With respect to exacerbations, one patient in the drug arm, with a prednisone maintenance dose (at start of trial) of 12.5 mg daily exacerbated when dose was tapered to 5 mg. The exacerbation was treated with a prednisone burst (30 mg × 5 days) and patient was reinstated back on 12.5 mg. The remaining 3 patients in the drug arm reduced ICS dose (expressed as equivalent of fluticasone propionate) from a mean of 1400 mcg to 400 mcg (70%) while maintaining control. In the placebo arm, 4 out of 5 patients exacerbated on reduction of steroid dose (80%). All patients in the placebo arm were ICS-dependent. Only 1 could reduce ICS by 80% (maintaining control), while the remaining four exacerbated with decrease in ICS by 50%. Due to the small sample size, significance was not reached (with respect to reduction in corticosteroid therapy by 50% while maintaining asthma control). The steroid-sparing effect of omalizumab based on our observation warrants for further investigation. It is also important to note that the difference in daily exposure to perennial allergens between the recruited patients may also pose a factor that underlies responsiveness to an anti-IgE molecule. This factor could have been negated with a bigger sample size.
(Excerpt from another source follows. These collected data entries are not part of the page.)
-- ==== Sys2Proof/Machine/Joypad.lean ====
section
/-! DEFINITION. The joypad's visible nibble (spec/60_exceptions.md R460). -/

namespace Sys2Proof.Machine

/-- One line of the nibble: 0 when its direction button is pressed and directions are selected, or its action button is
pressed and actions are selected (R460). A select bit of 0 selects. -/
def Joypad.line (j : Joypad) (direction action : Bool) : Bool :=
  !((!j.sel4 && direction) || (!j.sel5 && action))

/-- `JoyNibble()` of R460: line 0 Right and A, line 1 Left and B, line 2 Up and Select, line 3 Down and Start. -/
def Joypad.nibble (j : Joypad) : BitVec 4 :=
  BitVec.ofBool (j.line j.pressed.down j.pressed.start) ++
    BitVec.ofBool (j.line j.pressed.up j.pressed.select) ++
    BitVec.ofBool (j.line j.pressed.left j.pressed.b) ++
    BitVec.ofBool (j.line j.pressed.right j.pressed.a)

/-- What a read of P1 returns: bits 7 to 6 are 1, then the select bits, then the nibble (R33, spec/20_memory.md R100). -/
def Joypad.p1 (j : Joypad) : Byte :=
  (3#2) ++ BitVec.ofBool j.sel5 ++ BitVec.ofBool j.sel4 ++ j.nibble

/-- A write to P1 records bits 5 and 4 and nothing else (R33, R101). -/
def Joypad.writeP1 (j : Joypad) (v : Byte) : Joypad :=
  { j with sel5 := v.getLsbD 5, sel4 := v.getLsbD 4 }

/-- Some button is pressed. -/
def anyPressed (s : Buttons) : Bool :=
  s.right || s.left || s.up || s.down || s.a || s.b || s.select || s.start

end Sys2Proof.Machine
end

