-- ==== Sys2Proof/Machine/Load8.lean ====
section
/-! DEFINITION. The 8-bit loads (spec/40_load8.md R200 to R218). No load writes a flag and none faults. The
shared operations stand first, then one meaning for each instruction. -/

namespace Sys2Proof.Machine

/-- `LD r,r'`: 4 cycles (R200). -/
def loadReg (dst src : Reg8) (s : State) : State := (s.setReg8 dst (s.reg8 src)).withCycles 4

/-- `LD r,n`: 8 cycles (R201). -/
def loadImm (dst : Reg8) (n : Byte) (s : State) : State := (s.setReg8 dst n).withCycles 8

/-- `LD r,(HL)`: 8 cycles; the address is read before the register is written (R202). -/
def loadFromHL (dst : Reg8) (s : State) : State := (s.setReg8 dst (memRead s s.hl)).withCycles 8

/-- `LD (HL),r`: 8 cycles (R203). -/
def storeToHL (src : Reg8) (s : State) : State := (memWrite s s.hl (s.reg8 src)).withCycles 8

/-- A load of A from an address (R205, R206, R209, R211, R213). -/
def loadA (addr : Word) (n : Nat) (s : State) : State := (s.setA (memRead s addr)).withCycles n

/-- A store of A to an address (R207, R208, R210, R212, R214). -/
def storeA (addr : Word) (n : Nat) (s : State) : State := (memWrite s addr s.cpu.a).withCycles n

/-- HL moved by one after the access at HL (R215 to R218); it wraps modulo 65536. -/
def thenMoveHL (delta : Word) (s : State) : State := s.setHL (s.hl + delta)

/-- 40 `LD B,B` (R200). -/
def exec_ld_b_b (s : State) : Result := .next (loadReg .b .b s)

/-- 41 `LD B,C` (R200). -/
def exec_ld_b_c (s : State) : Result := .next (loadReg .b .c s)

/-- 42 `LD B,D` (R200). -/
def exec_ld_b_d (s : State) : Result := .next (loadReg .b .d s)

/-- 43 `LD B,E` (R200). -/
def exec_ld_b_e (s : State) : Result := .next (loadReg .b .e s)

/-- 44 `LD B,H` (R200). -/
def exec_ld_b_h (s : State) : Result := .next (loadReg .b .h s)

/-- 45 `LD B,L` (R200). -/
def exec_ld_b_l (s : State) : Result := .next (loadReg .b .l s)

/-- 47 `LD B,A` (R200). -/
def exec_ld_b_a (s : State) : Result := .next (loadReg .b .a s)

/-- 48 `LD C,B` (R200). -/
def exec_ld_c_b (s : State) : Result := .next (loadReg .c .b s)

/-- 49 `LD C,C` (R200). -/
def exec_ld_c_c (s : State) : Result := .next (loadReg .c .c s)

/-- 4A `LD C,D` (R200). -/
def exec_ld_c_d (s : State) : Result := .next (loadReg .c .d s)

/-- 4B `LD C,E` (R200). -/
def exec_ld_c_e (s : State) : Result := .next (loadReg .c .e s)

/-- 4C `LD C,H` (R200). -/
def exec_ld_c_h (s : State) : Result := .next (loadReg .c .h s)

/-- 4D `LD C,L` (R200). -/
def exec_ld_c_l (s : State) : Result := .next (loadReg .c .l s)

/-- 4F `LD C,A` (R200). -/
def exec_ld_c_a (s : State) : Result := .next (loadReg .c .a s)

/-- 50 `LD D,B` (R200). -/
def exec_ld_d_b (s : State) : Result := .next (loadReg .d .b s)

/-- 51 `LD D,C` (R200). -/
def exec_ld_d_c (s : State) : Result := .next (loadReg .d .c s)

/-- 52 `LD D,D` (R200). -/
def exec_ld_d_d (s : State) : Result := .next (loadReg .d .d s)

/-- 53 `LD D,E` (R200). -/
def exec_ld_d_e (s : State) : Result := .next (loadReg .d .e s)

/-- 54 `LD D,H` (R200). -/
def exec_ld_d_h (s : State) : Result := .next (loadReg .d .h s)

/-- 55 `LD D,L` (R200). -/
def exec_ld_d_l (s : State) : Result := .next (loadReg .d .l s)

/-- 57 `LD D,A` (R200). -/
def exec_ld_d_a (s : State) : Result := .next (loadReg .d .a s)

/-- 58 `LD E,B` (R200). -/
def exec_ld_e_b (s : State) : Result := .next (loadReg .e .b s)

/-- 59 `LD E,C` (R200). -/
def exec_ld_e_c (s : State) : Result := .next (loadReg .e .c s)

/-- 5A `LD E,D` (R200). -/
def exec_ld_e_d (s : State) : Result := .next (loadReg .e .d s)

/-- 5B `LD E,E` (R200). -/
def exec_ld_e_e (s : State) : Result := .next (loadReg .e .e s)

/-- 5C `LD E,H` (R200). -/
def exec_ld_e_h (s : State) : Result := .next (loadReg .e .h s)

/-- 5D `LD E,L` (R200). -/
def exec_ld_e_l (s : State) : Result := .next (loadReg .e .l s)

/-- 5F `LD E,A` (R200). -/
def exec_ld_e_a (s : State) : Result := .next (loadReg .e .a s)

/-- 60 `LD H,B` (R200). -/
def exec_ld_h_b (s : State) : Result := .next (loadReg .h .b s)

/-- 61 `LD H,C` (R200). -/
def exec_ld_h_c (s : State) : Result := .next (loadReg .h .c s)

/-- 62 `LD H,D` (R200). -/
def exec_ld_h_d (s : State) : Result := .next (loadReg .h .d s)

/-- 63 `LD H,E` (R200). -/
def exec_ld_h_e (s : State) : Result := .next (loadReg .h .e s)

/-- 64 `LD H,H` (R200). -/
def exec_ld_h_h (s : State) : Result := .next (loadReg .h .h s)

/-- 65 `LD H,L` (R200). -/
def exec_ld_h_l (s : State) : Result := .next (loadReg .h .l s)

/-- 67 `LD H,A` (R200). -/
def exec_ld_h_a (s : State) : Result := .next (loadReg .h .a s)

/-- 68 `LD L,B` (R200). -/
def exec_ld_l_b (s : State) : Result := .next (loadReg .l .b s)

/-- 69 `LD L,C` (R200). -/
def exec_ld_l_c (s : State) : Result := .next (loadReg .l .c s)

/-- 6A `LD L,D` (R200). -/
def exec_ld_l_d (s : State) : Result := .next (loadReg .l .d s)

/-- 6B `LD L,E` (R200). -/
def exec_ld_l_e (s : State) : Result := .next (loadReg .l .e s)

/-- 6C `LD L,H` (R200). -/
def exec_ld_l_h (s : State) : Result := .next (loadReg .l .h s)

/-- 6D `LD L,L` (R200). -/
def exec_ld_l_l (s : State) : Result := .next (loadReg .l .l s)

/-- 6F `LD L,A` (R200). -/
def exec_ld_l_a (s : State) : Result := .next (loadReg .l .a s)

/-- 78 `LD A,B` (R200). -/
def exec_ld_a_b (s : State) : Result := .next (loadReg .a .b s)

/-- 79 `LD A,C` (R200). -/
def exec_ld_a_c (s : State) : Result := .next (loadReg .a .c s)

/-- 7A `LD A,D` (R200). -/
def exec_ld_a_d (s : State) : Result := .next (loadReg .a .d s)

/-- 7B `LD A,E` (R200). -/
def exec_ld_a_e (s : State) : Result := .next (loadReg .a .e s)

/-- 7C `LD A,H` (R200). -/
def exec_ld_a_h (s : State) : Result := .next (loadReg .a .h s)

/-- 7D `LD A,L` (R200). -/
def exec_ld_a_l (s : State) : Result := .next (loadReg .a .l s)

/-- 7F `LD A,A` (R200). -/
def exec_ld_a_a (s : State) : Result := .next (loadReg .a .a s)

/-- 06 `LD B,n` (R201). -/
def exec_ld_b_n (n : Byte) (s : State) : Result := .next (loadImm .b n s)

/-- 0E `LD C,n` (R201). -/
def exec_ld_c_n (n : Byte) (s : State) : Result := .next (loadImm .c n s)

/-- 16 `LD D,n` (R201). -/
def exec_ld_d_n (n : Byte) (s : State) : Result := .next (loadImm .d n s)

/-- 1E `LD E,n` (R201). -/
def exec_ld_e_n (n : Byte) (s : State) : Result := .next (loadImm .e n s)

/-- 26 `LD H,n` (R201). -/
def exec_ld_h_n (n : Byte) (s : State) : Result := .next (loadImm .h n s)

/-- 2E `LD L,n` (R201). -/
def exec_ld_l_n (n : Byte) (s : State) : Result := .next (loadImm .l n s)

/-- 3E `LD A,n` (R201). -/
def exec_ld_a_n (n : Byte) (s : State) : Result := .next (loadImm .a n s)

/-- 46 `LD B,(HL)` (R202). -/
def exec_ld_b_atHL (s : State) : Result := .next (loadFromHL .b s)

/-- 4E `LD C,(HL)` (R202). -/
def exec_ld_c_atHL (s : State) : Result := .next (loadFromHL .c s)

/-- 56 `LD D,(HL)` (R202). -/
def exec_ld_d_atHL (s : State) : Result := .next (loadFromHL .d s)

/-- 5E `LD E,(HL)` (R202). -/
def exec_ld_e_atHL (s : State) : Result := .next (loadFromHL .e s)

/-- 66 `LD H,(HL)` (R202). -/
def exec_ld_h_atHL (s : State) : Result := .next (loadFromHL .h s)

/-- 6E `LD L,(HL)` (R202). -/
def exec_ld_l_atHL (s : State) : Result := .next (loadFromHL .l s)

/-- 7E `LD A,(HL)` (R202). -/
def exec_ld_a_atHL (s : State) : Result := .next (loadFromHL .a s)

/-- 70 `LD (HL),B` (R203). -/
def exec_ld_atHL_b (s : State) : Result := .next (storeToHL .b s)

/-- 71 `LD (HL),C` (R203). -/
def exec_ld_atHL_c (s : State) : Result := .next (storeToHL .c s)

/-- 72 `LD (HL),D` (R203). -/
def exec_ld_atHL_d (s : State) : Result := .next (storeToHL .d s)

/-- 73 `LD (HL),E` (R203). -/
def exec_ld_atHL_e (s : State) : Result := .next (storeToHL .e s)

/-- 74 `LD (HL),H` (R203). -/
def exec_ld_atHL_h (s : State) : Result := .next (storeToHL .h s)

/-- 75 `LD (HL),L` (R203). -/
def exec_ld_atHL_l (s : State) : Result := .next (storeToHL .l s)

/-- 77 `LD (HL),A` (R203). -/
def exec_ld_atHL_a (s : State) : Result := .next (storeToHL .a s)

/-- 36 `LD (HL),n` (R204). -/
def exec_ld_atHL_n (n : Byte) (s : State) : Result := .next ((memWrite s s.hl n).withCycles 12)

/-- 0A `LD A,(BC)` (R205). -/
def exec_ld_a_atBC (s : State) : Result := .next (loadA s.bc 8 s)

/-- 1A `LD A,(DE)` (R206). -/
def exec_ld_a_atDE (s : State) : Result := .next (loadA s.de 8 s)

/-- 02 `LD (BC),A` (R207). -/
def exec_ld_atBC_a (s : State) : Result := .next (storeA s.bc 8 s)

/-- 12 `LD (DE),A` (R208). -/
def exec_ld_atDE_a (s : State) : Result := .next (storeA s.de 8 s)

/-- FA `LD A,(nn)` (R209). -/
def exec_ld_a_atNN (nn : Word) (s : State) : Result := .next (loadA nn 16 s)

/-- EA `LD (nn),A` (R210). -/
def exec_ld_atNN_a (nn : Word) (s : State) : Result := .next (storeA nn 16 s)

/-- F0 `LDH A,(n)` (R211). -/
def exec_ldh_a_atN (n : Byte) (s : State) : Result := .next (loadA (highPage n) 12 s)

/-- E0 `LDH (n),A` (R212). -/
def exec_ldh_atN_a (n : Byte) (s : State) : Result := .next (storeA (highPage n) 12 s)

/-- F2 `LD A,(C)` (R213). -/
def exec_ld_a_atC (s : State) : Result := .next (loadA (highPage s.cpu.c) 8 s)

/-- E2 `LD (C),A` (R214). -/
def exec_ld_atC_a (s : State) : Result := .next (storeA (highPage s.cpu.c) 8 s)

/-- 22 `LD (HL+),A` (R215). -/
def exec_ld_atHLinc_a (s : State) : Result := .next (thenMoveHL 1 (storeA s.hl 8 s))

/-- 2A `LD A,(HL+)` (R216). -/
def exec_ld_a_atHLinc (s : State) : Result := .next (thenMoveHL 1 (loadA s.hl 8 s))

/-- 32 `LD (HL-),A` (R217). -/
def exec_ld_atHLdec_a (s : State) : Result := .next (thenMoveHL (-1) (storeA s.hl 8 s))

/-- 3A `LD A,(HL-)` (R218). -/
def exec_ld_a_atHLdec (s : State) : Result := .next (thenMoveHL (-1) (loadA s.hl 8 s))

end Sys2Proof.Machine
end

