/-- CB 2D `SRA L` (R335). -/
def exec_sra_l (s : State) : Result := .next (rotateOperand .sra (.reg .l) s)

/-- CB 2F `SRA A` (R335). -/
def exec_sra_a (s : State) : Result := .next (rotateOperand .sra (.reg .a) s)

/-- CB 2E `SRA (HL)` (R336). -/
def exec_sra_atHL (s : State) : Result := .next (rotateOperand .sra .atHL s)

/-- CB 30 `SWAP B` (R337). -/
def exec_swap_b (s : State) : Result := .next (rotateOperand .swap (.reg .b) s)

/-- CB 31 `SWAP C` (R337). -/
def exec_swap_c (s : State) : Result := .next (rotateOperand .swap (.reg .c) s)

/-- CB 32 `SWAP D` (R337). -/
def exec_swap_d (s : State) : Result := .next (rotateOperand .swap (.reg .d) s)

/-- CB 33 `SWAP E` (R337). -/
def exec_swap_e (s : State) : Result := .next (rotateOperand .swap (.reg .e) s)

/-- CB 34 `SWAP H` (R337). -/
def exec_swap_h (s : State) : Result := .next (rotateOperand .swap (.reg .h) s)

/-- CB 35 `SWAP L` (R337). -/
def exec_swap_l (s : State) : Result := .next (rotateOperand .swap (.reg .l) s)

/-- CB 37 `SWAP A` (R337). -/
def exec_swap_a (s : State) : Result := .next (rotateOperand .swap (.reg .a) s)

/-- CB 36 `SWAP (HL)` (R338). -/
def exec_swap_atHL (s : State) : Result := .next (rotateOperand .swap .atHL s)

/-- CB 38 `SRL B` (R339). -/
def exec_srl_b (s : State) : Result := .next (rotateOperand .srl (.reg .b) s)

/-- CB 39 `SRL C` (R339). -/
def exec_srl_c (s : State) : Result := .next (rotateOperand .srl (.reg .c) s)

/-- CB 3A `SRL D` (R339). -/
def exec_srl_d (s : State) : Result := .next (rotateOperand .srl (.reg .d) s)

/-- CB 3B `SRL E` (R339). -/
def exec_srl_e (s : State) : Result := .next (rotateOperand .srl (.reg .e) s)

/-- CB 3C `SRL H` (R339). -/
def exec_srl_h (s : State) : Result := .next (rotateOperand .srl (.reg .h) s)

/-- CB 3D `SRL L` (R339). -/
def exec_srl_l (s : State) : Result := .next (rotateOperand .srl (.reg .l) s)

/-- CB 3F `SRL A` (R339). -/
def exec_srl_a (s : State) : Result := .next (rotateOperand .srl (.reg .a) s)

/-- CB 3E `SRL (HL)` (R340). -/
def exec_srl_atHL (s : State) : Result := .next (rotateOperand .srl .atHL s)

/-- CB 40 `BIT 0,B` (R341). -/
def exec_bit_0_b (s : State) : Result := .next (testBit 0 (.reg .b) s)

/-- CB 41 `BIT 0,C` (R341). -/
def exec_bit_0_c (s : State) : Result := .next (testBit 0 (.reg .c) s)

/-- CB 42 `BIT 0,D` (R341). -/
def exec_bit_0_d (s : State) : Result := .next (testBit 0 (.reg .d) s)

/-- CB 43 `BIT 0,E` (R341). -/
def exec_bit_0_e (s : State) : Result := .next (testBit 0 (.reg .e) s)

/-- CB 44 `BIT 0,H` (R341). -/
def exec_bit_0_h (s : State) : Result := .next (testBit 0 (.reg .h) s)

/-- CB 45 `BIT 0,L` (R341). -/
def exec_bit_0_l (s : State) : Result := .next (testBit 0 (.reg .l) s)

/-- CB 47 `BIT 0,A` (R341). -/
def exec_bit_0_a (s : State) : Result := .next (testBit 0 (.reg .a) s)

/-- CB 46 `BIT 0,(HL)` (R342). -/
def exec_bit_0_atHL (s : State) : Result := .next (testBit 0 .atHL s)

/-- CB 48 `BIT 1,B` (R341). -/
def exec_bit_1_b (s : State) : Result := .next (testBit 1 (.reg .b) s)

/-- CB 49 `BIT 1,C` (R341). -/
def exec_bit_1_c (s : State) : Result := .next (testBit 1 (.reg .c) s)

/-- CB 4A `BIT 1,D` (R341). -/
def exec_bit_1_d (s : State) : Result := .next (testBit 1 (.reg .d) s)

/-- CB 4B `BIT 1,E` (R341). -/
def exec_bit_1_e (s : State) : Result := .next (testBit 1 (.reg .e) s)

/-- CB 4C `BIT 1,H` (R341). -/
def exec_bit_1_h (s : State) : Result := .next (testBit 1 (.reg .h) s)

/-- CB 4D `BIT 1,L` (R341). -/
def exec_bit_1_l (s : State) : Result := .next (testBit 1 (.reg .l) s)

/-- CB 4F `BIT 1,A` (R341). -/
def exec_bit_1_a (s : State) : Result := .next (testBit 1 (.reg .a) s)

/-- CB 4E `BIT 1,(HL)` (R342). -/
def exec_bit_1_atHL (s : State) : Result := .next (testBit 1 .atHL s)

/-- CB 50 `BIT 2,B` (R341). -/
def exec_bit_2_b (s : State) : Result := .next (testBit 2 (.reg .b) s)

/-- CB 51 `BIT 2,C` (R341). -/
def exec_bit_2_c (s : State) : Result := .next (testBit 2 (.reg .c) s)

/-- CB 52 `BIT 2,D` (R341). -/
def exec_bit_2_d (s : State) : Result := .next (testBit 2 (.reg .d) s)

/-- CB 53 `BIT 2,E` (R341). -/
def exec_bit_2_e (s : State) : Result := .next (testBit 2 (.reg .e) s)

/-- CB 54 `BIT 2,H` (R341). -/
def exec_bit_2_h (s : State) : Result := .next (testBit 2 (.reg .h) s)

/-- CB 55 `BIT 2,L` (R341). -/
def exec_bit_2_l (s : State) : Result := .next (testBit 2 (.reg .l) s)

/-- CB 57 `BIT 2,A` (R341). -/
def exec_bit_2_a (s : State) : Result := .next (testBit 2 (.reg .a) s)

/-- CB 56 `BIT 2,(HL)` (R342). -/
def exec_bit_2_atHL (s : State) : Result := .next (testBit 2 .atHL s)

/-- CB 58 `BIT 3,B` (R341). -/
def exec_bit_3_b (s : State) : Result := .next (testBit 3 (.reg .b) s)

/-- CB 59 `BIT 3,C` (R341). -/
def exec_bit_3_c (s : State) : Result := .next (testBit 3 (.reg .c) s)

/-- CB 5A `BIT 3,D` (R341). -/
def exec_bit_3_d (s : State) : Result := .next (testBit 3 (.reg .d) s)

/-- CB 5B `BIT 3,E` (R341). -/
def exec_bit_3_e (s : State) : Result := .next (testBit 3 (.reg .e) s)

/-- CB 5C `BIT 3,H` (R341). -/
def exec_bit_3_h (s : State) : Result := .next (testBit 3 (.reg .h) s)

/-- CB 5D `BIT 3,L` (R341). -/
def exec_bit_3_l (s : State) : Result := .next (testBit 3 (.reg .l) s)

/-- CB 5F `BIT 3,A` (R341). -/
def exec_bit_3_a (s : State) : Result := .next (testBit 3 (.reg .a) s)

/-- CB 5E `BIT 3,(HL)` (R342). -/
def exec_bit_3_atHL (s : State) : Result := .next (testBit 3 .atHL s)

/-- CB 60 `BIT 4,B` (R341). -/
def exec_bit_4_b (s : State) : Result := .next (testBit 4 (.reg .b) s)

/-- CB 61 `BIT 4,C` (R341). -/
def exec_bit_4_c (s : State) : Result := .next (testBit 4 (.reg .c) s)

/-- CB 62 `BIT 4,D` (R341). -/
def exec_bit_4_d (s : State) : Result := .next (testBit 4 (.reg .d) s)

/-- CB 63 `BIT 4,E` (R341). -/
def exec_bit_4_e (s : State) : Result := .next (testBit 4 (.reg .e) s)

/-- CB 64 `BIT 4,H` (R341). -/
def exec_bit_4_h (s : State) : Result := .next (testBit 4 (.reg .h) s)

/-- CB 65 `BIT 4,L` (R341). -/
def exec_bit_4_l (s : State) : Result := .next (testBit 4 (.reg .l) s)

/-- CB 67 `BIT 4,A` (R341). -/
def exec_bit_4_a (s : State) : Result := .next (testBit 4 (.reg .a) s)

/-- CB 66 `BIT 4,(HL)` (R342). -/
def exec_bit_4_atHL (s : State) : Result := .next (testBit 4 .atHL s)

/-- CB 68 `BIT 5,B` (R341). -/
def exec_bit_5_b (s : State) : Result := .next (testBit 5 (.reg .b) s)

/-- CB 69 `BIT 5,C` (R341). -/
def exec_bit_5_c (s : State) : Result := .next (testBit 5 (.reg .c) s)

/-- CB 6A `BIT 5,D` (R341). -/
def exec_bit_5_d (s : State) : Result := .next (testBit 5 (.reg .d) s)

/-- CB 6B `BIT 5,E` (R341). -/
def exec_bit_5_e (s : State) : Result := .next (testBit 5 (.reg .e) s)

/-- CB 6C `BIT 5,H` (R341). -/
def exec_bit_5_h (s : State) : Result := .next (testBit 5 (.reg .h) s)

/-- CB 6D `BIT 5,L` (R341). -/
def exec_bit_5_l (s : State) : Result := .next (testBit 5 (.reg .l) s)

/-- CB 6F `BIT 5,A` (R341). -/
def exec_bit_5_a (s : State) : Result := .next (testBit 5 (.reg .a) s)

/-- CB 6E `BIT 5,(HL)` (R342). -/
def exec_bit_5_atHL (s : State) : Result := .next (testBit 5 .atHL s)

/-- CB 70 `BIT 6,B` (R341). -/
def exec_bit_6_b (s : State) : Result := .next (testBit 6 (.reg .b) s)

/-- CB 71 `BIT 6,C` (R341). -/
def exec_bit_6_c (s : State) : Result := .next (testBit 6 (.reg .c) s)

/-- CB 72 `BIT 6,D` (R341). -/
def exec_bit_6_d (s : State) : Result := .next (testBit 6 (.reg .d) s)

/-- CB 73 `BIT 6,E` (R341). -/
def exec_bit_6_e (s : State) : Result := .next (testBit 6 (.reg .e) s)

/-- CB 74 `BIT 6,H` (R341). -/
def exec_bit_6_h (s : State) : Result := .next (testBit 6 (.reg .h) s)

/-- CB 75 `BIT 6,L` (R341). -/
def exec_bit_6_l (s : State) : Result := .next (testBit 6 (.reg .l) s)

/-- CB 77 `BIT 6,A` (R341). -/
def exec_bit_6_a (s : State) : Result := .next (testBit 6 (.reg .a) s)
Similarly, there was no conclusive treatment effect observed in any of the secondary outcomes; for example, fractional exhaled nitric oxide (FeNO, Fig. 2c), asthma control questionnaire-5 (ACQ, Fig. 2d), lung function (FEV1, Fig. 2e), in neither the drug arm nor compared to placebo.

As an exploratory outcome, the eosinophil clonogenic potential was measured as eosinophil/basophil (Eo/B) colony forming units from peripheral blood mononuclear cells obtained from patients recruited in the trial, with written consent. We investigated whether in the event of IgE blockade, the effects of thymic stromal lymphopoietin (TSLP) on its described role of eosinophil recruitment and in situ eosinophilopoiesis [4] would be redundant. In addition, we also investigated whether the leukotriene antagonist montelukast, had similar effects, since the magnitude of clinical effect reported in the anti-TSLP clinical trial [5] was similar to those previously reported with montelukast [6]. Eo/B colonies enumerated at baseline, and at end of phase 1 (week 16) showed no significant difference between the respective drug and placebo arms (Additional file 1: Figure S1). At baseline (before any intervention), the clonogenic potential was comparable between the two arms for all tested conditions. Though insignificant, a trend was observed that showed synergistic effect of TSLP and IL-5 on eosinophilopoiesis as previously established (measured by the enumeration of Eo/B colonies, in vitro). At end of 16 weeks (Phase 1, referred to as Post-Rx in Additional file 1: Figure S1), there was again no comparable difference noticed, indicating that IgE blockade may not have a direct effect on the clonogenic potential.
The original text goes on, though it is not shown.